Category Archives: early modern blogs

reflecting on early modern printing

Learning about the printing process and the production of Shakespeare’s First Folio has made us aware of how commercially charged and collaborative the composition of a book was. We found that commercial value and shared authorship were most vital for understanding the functioning of the literary sector in the early modern period; we were not aware of how important these aspects were prior to studying the module. 

The significance of the paratextual material included in books illuminates the collaborative effort of printing; the sections from other writers discussing the text, notes from the ‘author’ and title pages to publicise printing houses (to name a few paratextual inclusions) simultaneously remove value from the text and insert value into the paratext, which suggests that books were not only produced for distributing single texts but for distributing ideas, concepts, and advertisements of services. 

The printing of a book was not the organised process that it is today and edits had to made to rectify the countless mistakes that had occurred. Signature marks, pagination, and press-figures distinguish printing houses and individual printers. These are key indicators for identifying whether a book is authentic or not; for example, signing a book with an asterisk suggested that although the text was in English, it wasn’t originally and was therefore a translation. This is extremely important to note when analysing a text, because editorship becomes transnational, and therefore possibly biased. Frequent edits by the Master of the Revels, Tilney, constituted a large part of the paratext of early modern books. The extent of Shakespeare and his contemporary’s play’s censorship is identifiable from the annotations, attached notes, or in some cases large marks of crossing out. 

The small annotations and scribbles seen in early modern printed books adds humanity to the collaborative nature of printing, helping a 21stcentury viewer of the pages be able to imagine the reality of the different people involved in printing a book. We didn’t realise that Shakespeare wasn’t involved in the composition of the First Folio, which brings into question the validity of his ‘works’. Since the paratextual collaborations were such a major part of early modern books, we can infer that a large amount of collaboration went into producing Shakespeare’s works; since Shakespeare himself wasn’t alive to contest editing of his material we view his plays less as beacons of his sole genius, but as confirmation that he was a hard-working but collaborative author. 

Going forward, we will approach early modern books and Shakespeare plays differently, seeing them as demonstrations of compiled talent, as opposed to a creation of a single author. Since books were subject to alterations due to lack of quality, we want to remove our subconscious belief that a published early modern book is superior to an unpublished manuscript. This principle can also be applied to other modules like Women on Trial; performance pieces that aren’t included in books can be viewed as equally as valuable as published pieces. 

Elli, Becky, Kelly, Sophia, Luke

Is Shakespeare’s World a ‘Hodgepodge’?

How does Clare’s intertextual approach of comparing Shakespeare’s work with his contemporaries alter our perception of his reputation?

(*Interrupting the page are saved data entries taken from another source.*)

-- ==== Sys2Proof/Machine/State.lean ====
section
/-! DEFINITION. What the core holds (10_state table T-STATE), the command port beside it, the reasons a run stops, and the
state after reset. Plain data throughout. -/

namespace Sys2Proof.Machine

/-- The fault codes of table T-ERR (60_exceptions), other than `OK`. A command that raises one completes in a NEXT state
(`faultEntry`): none of these stops the model. -/
inductive ErrCode where
  | illegalCmd
  | operandCount
  | operandSize
  | noKey
  | hashState
  | keyLength
  | modulusSmall
  | blockLength
  | frameLength
  | framePad
  | rsaLength
  | rsaRange
  | domain
  | rngExhausted
deriving DecidableEq, Repr

/-- The internal errors of the BitVector datapath (40_bitvector R129): `BV_OOB` and `BV_LEN`. They have no code in
table T-ERR. -/
inductive BvError where
  | oob
  | len
deriving DecidableEq, Repr

/-- What stops a run with a fault. The faults of the spec are not here: they are next states (60_exceptions R356). -/
inductive Fault where
  /-- Raised by `step` when `sp` has reached the end of the host's script, so that no command is on the port (10_state
  R37: "the script ends when `sp` equals the length of the script"). Safe: the core would wait (log 4). -/
  | scriptEnded
deriving DecidableEq, Repr

/-- Why the model gives no next state. -/
inductive Refusal where
  /-- Raised by `exec` for an instruction that has no meaning yet; no arm uses it. Safe. -/
  | notModelled (mnemonic : String)
  /-- Raised by a meaning whose datapath function answered `BV_OOB`: "it returns a refusal for them, never a value"
  (40_bitvector R129). No command reaches it. Safe. -/
  | bvOob
  /-- Raised by a meaning whose datapath function answered `BV_LEN` (40_bitvector R129). No command reaches it. Safe. -/
  | bvLen
deriving DecidableEq, Repr

/-- The stored fields of `STATUS` (10_state R31, table T-STATUS). The flag copies are not separate state (R34); the whole
word is `State.statusWord`. Log 8. -/
structure StatusReg where
  /-- `ERR` -/
  err : Bool
  /-- `STICKY` -/
  sticky : Bool
  /-- `ERRCODE` -/
  errCode : BitVec 8
deriving DecidableEq, Repr

/-- The registers of the DES unit (10_state R38): `DES_KV` and `DES_KS[1..16]`, `ks[i]` being `DES_KS[i+1]`. -/
structure DesUnit where
  kv : Bool
  ks : Vector (BitVec 48) 16
deriving DecidableEq, Repr

/-- The registers of the GOST unit (10_state R39): `GOST_KV` and `GOST_K[0..7]`. -/
structure GostUnit where
  kv : Bool
  k : Vector Word 8
deriving DecidableEq, Repr

/-- The registers of the RSA unit (10_state R40): `RSA_KV`, `RSA_N`, `RSA_E`, `RSA_D`, `RSA_EL`, `RSA_UL`. -/
structure RsaUnit where
  kv : Bool
  n : Nat
  e : Nat
  d : Nat
  el : Nat
  ul : Nat
deriving DecidableEq, Repr

/-- A hash context (10_state R41): `HASH_H`, `HASH_SIGMA`, `HASH_LEN` and `HASH_BUF`. The signer's private digest context
(45_signer R312) has the same shape and is not state. -/
structure HashCtx where
  h : Block256
  sigma : Block256
  len : Nat
  buf : Bytes
deriving DecidableEq, Repr

/-- The registers of the HASH unit (10_state R41): `HASH_ACT` and the context. -/
structure HashUnit where
  act : Bool
  ctx : HashCtx
deriving DecidableEq, Repr

/-- The registers of the SIGN unit (10_state R42): `SIGN_KV`, `SIGN_P`, `SIGN_Q`, `SIGN_A`, `SIGN_X`, `SIGN_Y`. -/
structure SignUnit where
  kv : Bool
  p : Nat
  q : Nat
  a : Nat
  x : Nat
  y : Nat
deriving DecidableEq, Repr

/-- The state of one core (10_state R30), the command port (00_scope R6, 10_state R37) and the RNG stream (60_exceptions
R376). -/
structure State where
  /-- the parameters, which no step writes (10_state R47, log 1) -/
  cfg : Params
  /-- `STATUS`, the stored fields (10_state R31) -/
  status : StatusReg
  des : DesUnit
  gost : GostUnit
  rsa : RsaUnit
  hash : HashUnit
  sign : SignUnit
  /-- the host's script (10_state R37) -/
  script : List Command
  /-- the script index `sp` (10_state R37) -/
  sp : Nat
  /-- the result slots of the last response (00_scope R6, log 5) -/
  res : List Bytes
  /-- the bytes the RNG agent has still to answer (60_exceptions R376, log 6) -/
  rng : Bytes
deriving DecidableEq, Repr

/-- A DES unit with no key; the stored zeros are those of 10_state R48 (log 3). -/
def DesUnit.empty : DesUnit where
  kv := false
  ks := Vector.replicate 16 0

/-- A GOST unit with no key (10_state R48, log 3). -/
def GostUnit.empty : GostUnit where
  kv := false
  k := Vector.replicate 8 0

/-- An RSA unit with no key (10_state R48, log 3). -/
def RsaUnit.empty : RsaUnit where
  kv := false
  n := 0
  e := 0
  d := 0
  el := 0
  ul := 0

/-- A HASH unit with no open context (10_state R48, log 3). -/
def HashUnit.empty : HashUnit where
  act := false
  ctx := { h := 0, sigma := 0, len := 0, buf := [] }

/-- A SIGN unit with no key (10_state R48, log 3). -/
def SignUnit.empty : SignUnit where
  kv := false
  p := 0
  q := 0
  a := 0
  x := 0
  y := 0

/-- `STATUS` after reset: 0 (10_state R48). -/
def StatusReg.zero : StatusReg where
  err := false
  sticky := false
  errCode := 0

/-- The reset state of a core with parameters `cfg` and an RNG that will answer `rng`, before the host has issued any
command (10_state R48, 70_reset_and_hazards R390): `STATUS = 0`, every flag 0, every other register holds no value (stored
as zero). -/
def State.resetWith (cfg : Params) (rng : Bytes) : State where
  cfg := cfg
  status := .zero
  des := .empty
  gost := .empty
  rsa := .empty
  hash := .empty
  sign := .empty
  script := []
  sp := 0
  res := []
  rng := rng

/-- The machine right after reset, with the default parameters and an RNG stream under no law (log 2, log 6). -/
def State.reset : State := State.resetWith Config.params Config.rngStream

end Sys2Proof.Machine
end

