-- ==== Sys2Proof/Machine/DesTables.lean ====
section
/-! DEFINITION. The tables of the DES unit (41_des section 1). Entries are 1-based bit numbers (00_scope R10). -/

namespace Sys2Proof.Machine

/-- Table T-IP (41_des R140). -/
def desIp : Vector Nat 64 := #v[
  58, 50, 42, 34, 26, 18, 10,  2,
  60, 52, 44, 36, 28, 20, 12,  4,
  62, 54, 46, 38, 30, 22, 14,  6,
  64, 56, 48, 40, 32, 24, 16,  8,
  57, 49, 41, 33, 25, 17,  9,  1,
  59, 51, 43, 35, 27, 19, 11,  3,
  61, 53, 45, 37, 29, 21, 13,  5,
  63, 55, 47, 39, 31, 23, 15,  7]

/-- Table T-FP (41_des R141). -/
def desFp : Vector Nat 64 := #v[
  40,  8, 48, 16, 56, 24, 64, 32,
  39,  7, 47, 15, 55, 23, 63, 31,
  38,  6, 46, 14, 54, 22, 62, 30,
  37,  5, 45, 13, 53, 21, 61, 29,
  36,  4, 44, 12, 52, 20, 60, 28,
  35,  3, 43, 11, 51, 19, 59, 27,
  34,  2, 42, 10, 50, 18, 58, 26,
  33,  1, 41,  9, 49, 17, 57, 25]

/-- Table T-E (41_des R142). -/
def desExpand : Vector Nat 48 := #v[
  32,  1,  2,  3,  4,  5,
   4,  5,  6,  7,  8,  9,
   8,  9, 10, 11, 12, 13,
  12, 13, 14, 15, 16, 17,
  16, 17, 18, 19, 20, 21,
  20, 21, 22, 23, 24, 25,
  24, 25, 26, 27, 28, 29,
  28, 29, 30, 31, 32,  1]

/-- Table T-P (41_des R144). -/
def desPerm : Vector Nat 32 := #v[
  16,  7, 20, 21, 29, 12, 28, 17,
   1, 15, 23, 26,  5, 18, 31, 10,
   2,  8, 24, 14, 32, 27,  3,  9,
  19, 13, 30,  6, 22, 11,  4, 25]

/-- Table T-PC1 (41_des R145). -/
def desPc1 : Vector Nat 56 := #v[
  57, 49, 41, 33, 25, 17,  9,
   1, 58, 50, 42, 34, 26, 18,
  10,  2, 59, 51, 43, 35, 27,
  19, 11,  3, 60, 52, 44, 36,
  63, 55, 47, 39, 31, 23, 15,
   7, 62, 54, 46, 38, 30, 22,
  14,  6, 61, 53, 45, 37, 29,
  21, 13,  5, 28, 20, 12,  4]

/-- Table T-PC2 (41_des R146). -/
def desPc2 : Vector Nat 48 := #v[
  14, 17, 11, 24,  1,  5,
   3, 28, 15,  6, 21, 10,
  23, 19, 12,  4, 26,  8,
  16,  7, 27, 20, 13,  2,
  41, 52, 31, 37, 47, 55,
  30, 40, 51, 45, 33, 48,
  44, 49, 39, 56, 34, 53,
  46, 42, 50, 36, 29, 32]

/-- Table T-SHIFT: `SHIFT[i]` is entry `i − 1` (41_des R147). -/
def desShift : Vector Nat 16 := #v[
   1,  1,  2,  2,  2,  2,  2,  2,  1,  2,  2,  2,  2,  2,  2,  1]

/-- Box S1 of table T-S, rows 0 to 3 (41_des R143). -/
def desS1 : Vector (Vector (BitVec 4) 16) 4 := #v[
  #v[14,  4, 13,  1,  2, 15, 11,  8,  3, 10,  6, 12,  5,  9,  0,  7],
  #v[ 0, 15,  7,  4, 14,  2, 13,  1, 10,  6, 12, 11,  9,  5,  3,  8],
  #v[ 4,  1, 14,  8, 13,  6,  2, 11, 15, 12,  9,  7,  3, 10,  5,  0],
  #v[15, 12,  8,  2,  4,  9,  1,  7,  5, 11,  3, 14, 10,  0,  6, 13]]

/-- Box S2 of table T-S, rows 0 to 3 (41_des R143). -/
def desS2 : Vector (Vector (BitVec 4) 16) 4 := #v[
  #v[15,  1,  8, 14,  6, 11,  3,  4,  9,  7,  2, 13, 12,  0,  5, 10],
  #v[ 3, 13,  4,  7, 15,  2,  8, 14, 12,  0,  1, 10,  6,  9, 11,  5],
  #v[ 0, 14,  7, 11, 10,  4, 13,  1,  5,  8, 12,  6,  9,  3,  2, 15],
  #v[13,  8, 10,  1,  3, 15,  4,  2, 11,  6,  7, 12,  0,  5, 14,  9]]

/-- Box S3 of table T-S, rows 0 to 3 (41_des R143). -/
def desS3 : Vector (Vector (BitVec 4) 16) 4 := #v[
  #v[10,  0,  9, 14,  6,  3, 15,  5,  1, 13, 12,  7, 11,  4,  2,  8],
  #v[13,  7,  0,  9,  3,  4,  6, 10,  2,  8,  5, 14, 12, 11, 15,  1],
  #v[13,  6,  4,  9,  8, 15,  3,  0, 11,  1,  2, 12,  5, 10, 14,  7],
  #v[ 1, 10, 13,  0,  6,  9,  8,  7,  4, 15, 14,  3, 11,  5,  2, 12]]

/-- Box S4 of table T-S, rows 0 to 3 (41_des R143). -/
def desS4 : Vector (Vector (BitVec 4) 16) 4 := #v[
  #v[ 7, 13, 14,  3,  0,  6,  9, 10,  1,  2,  8,  5, 11, 12,  4, 15],
  #v[13,  8, 11,  5,  6, 15,  0,  3,  4,  7,  2, 12,  1, 10, 14,  9],
  #v[10,  6,  9,  0, 12, 11,  7, 13, 15,  1,  3, 14,  5,  2,  8,  4],
  #v[ 3, 15,  0,  6, 10,  1, 13,  8,  9,  4,  5, 11, 12,  7,  2, 14]]

/-- Box S5 of table T-S, rows 0 to 3 (41_des R143). -/
def desS5 : Vector (Vector (BitVec 4) 16) 4 := #v[
  #v[ 2, 12,  4,  1,  7, 10, 11,  6,  8,  5,  3, 15, 13,  0, 14,  9],
  #v[14, 11,  2, 12,  4,  7, 13,  1,  5,  0, 15, 10,  3,  9,  8,  6],
  #v[ 4,  2,  1, 11, 10, 13,  7,  8, 15,  9, 12,  5,  6,  3,  0, 14],
  #v[11,  8, 12,  7,  1, 14,  2, 13,  6, 15,  0,  9, 10,  4,  5,  3]]

/-- Box S6 of table T-S, rows 0 to 3 (41_des R143). -/
def desS6 : Vector (Vector (BitVec 4) 16) 4 := #v[
  #v[12,  1, 10, 15,  9,  2,  6,  8,  0, 13,  3,  4, 14,  7,  5, 11],
  #v[10, 15,  4,  2,  7, 12,  9,  5,  6,  1, 13, 14,  0, 11,  3,  8],
  #v[ 9, 14, 15,  5,  2,  8, 12,  3,  7,  0,  4, 10,  1, 13, 11,  6],
  #v[ 4,  3,  2, 12,  9,  5, 15, 10, 11, 14,  1,  7,  6,  0,  8, 13]]

/-- Box S7 of table T-S, rows 0 to 3 (41_des R143). -/
def desS7 : Vector (Vector (BitVec 4) 16) 4 := #v[
  #v[ 4, 11,  2, 14, 15,  0,  8, 13,  3, 12,  9,  7,  5, 10,  6,  1],
  #v[13,  0, 11,  7,  4,  9,  1, 10, 14,  3,  5, 12,  2, 15,  8,  6],
  #v[ 1,  4, 11, 13, 12,  3,  7, 14, 10, 15,  6,  8,  0,  5,  9,  2],
  #v[ 6, 11, 13,  8,  1,  4, 10,  7,  9,  5,  0, 15, 14,  2,  3, 12]]

/-- Box S8 of table T-S, rows 0 to 3 (41_des R143). -/
def desS8 : Vector (Vector (BitVec 4) 16) 4 := #v[
  #v[13,  2,  8,  4,  6, 15, 11,  1, 10,  9,  3, 14,  5,  0, 12,  7],
  #v[ 1, 15, 13,  8, 10,  3,  7,  4, 12,  5,  6, 11,  0, 14,  9,  2],
  #v[ 7, 11,  4,  1,  9, 12, 14,  2,  0,  6, 10, 13, 15,  3,  5,  8],
  #v[ 2,  1, 14,  7,  4, 10,  8, 13, 15, 12,  9,  0,  3,  5,  6, 11]]

/-- The eight S-boxes; entry `g` is `S_(g+1)` (41_des R143). -/
def desSboxes : Vector (Vector (Vector (BitVec 4) 16) 4) 8 :=
  #v[desS1, desS2, desS3, desS4, desS5, desS6, desS7, desS8]

/-- The range property of the tables (41_des R148): every entry within its vector; no value twice in T-IP, T-FP, T-P, T-PC1
and T-PC2, nor in a row of an S-box. `desTables_inRange` in Laws says that it holds, so no DES command meets `BV_OOB`. -/
def desTablesInRange : Bool :=
  inRange 64 desIp && inRange 64 desFp && inRange 32 desExpand && inRange 32 desPerm && inRange 64 desPc1
    && inRange 56 desPc2 && decide desIp.toList.Nodup && decide desFp.toList.Nodup && decide desPerm.toList.Nodup
    && decide desPc1.toList.Nodup && decide desPc2.toList.Nodup
    && desSboxes.toList.all fun box => box.toList.all fun row => decide row.toList.Nodup

end Sys2Proof.Machine
end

Becky Callaghan, Elli Brown, Luke Mulligan, Kelly Corcoran, Sophia Kypriotis

Clare highlights that Shakespeare worked more within a realm of playwrights as opposed to as an individual; he drew inspiration for his plays from a range of sources, including other contemporary plays.

“Romantic comedy which Shakespeare had made his own throughout the 1590s, was evidently on the wane and losing ground to the acerbic plays produced by the children’s companies. These Shakespeare could not ignore, and the Jacobean comedies that followed are experimental, darker, and anti-romantic” (143).

Clare challenges the perception of Shakepeare’s literary genius by highlighting how many of his plays were merely a response to popular demand, whether that was as a result of audiences, or what materials his contemporaries were producing. However, despite this Clare does also draw upon how Shakespeare did in fact alter his plays according to his own literary style. Drawing upon how the likes of Lyly made the genre so versatile, Shakespeare was able to adapt his plays to suit the popular genre, whilst remaining within his own stylistic preferences.

“There is nothing in Lyly’s dramaturgy to compare with the nightmarish experience of the lovers as they lose their sense of self. The desires and passions that are released in the woods through the intervention of the fairies are destabilizing, disorientating, and highly disturbing” (121).

The cross-referencing of other plays and genres in Shakespeare’s own work adds to the theatrical elements within his plays. This is evident in A Midsummer Night’s Dream as the woods are associated with something entirely different to those in Lyly’s pastoral works; Shakespeare retains some sort of status, because he used the woods to symbolise something unique.

“Lyly’s plays are set up as inoffensive comedies of love, particularly fitting to allegedly female sensibilities.” (119)

“[…] the artisans are brought into A Midsummer Night’s Dream, but without any sense of social exclusion.” (121)

Lyly’s plays are catering towards a certain audience. Shakespeare also caters to specific audiences but in a different way. We disagree with Clare’s statement that it was done ‘without any sense of social exclusion’, because it appears Shakespeare is sustaining social hierarchies which would have been popular with the courtly audiences which he was appealing to.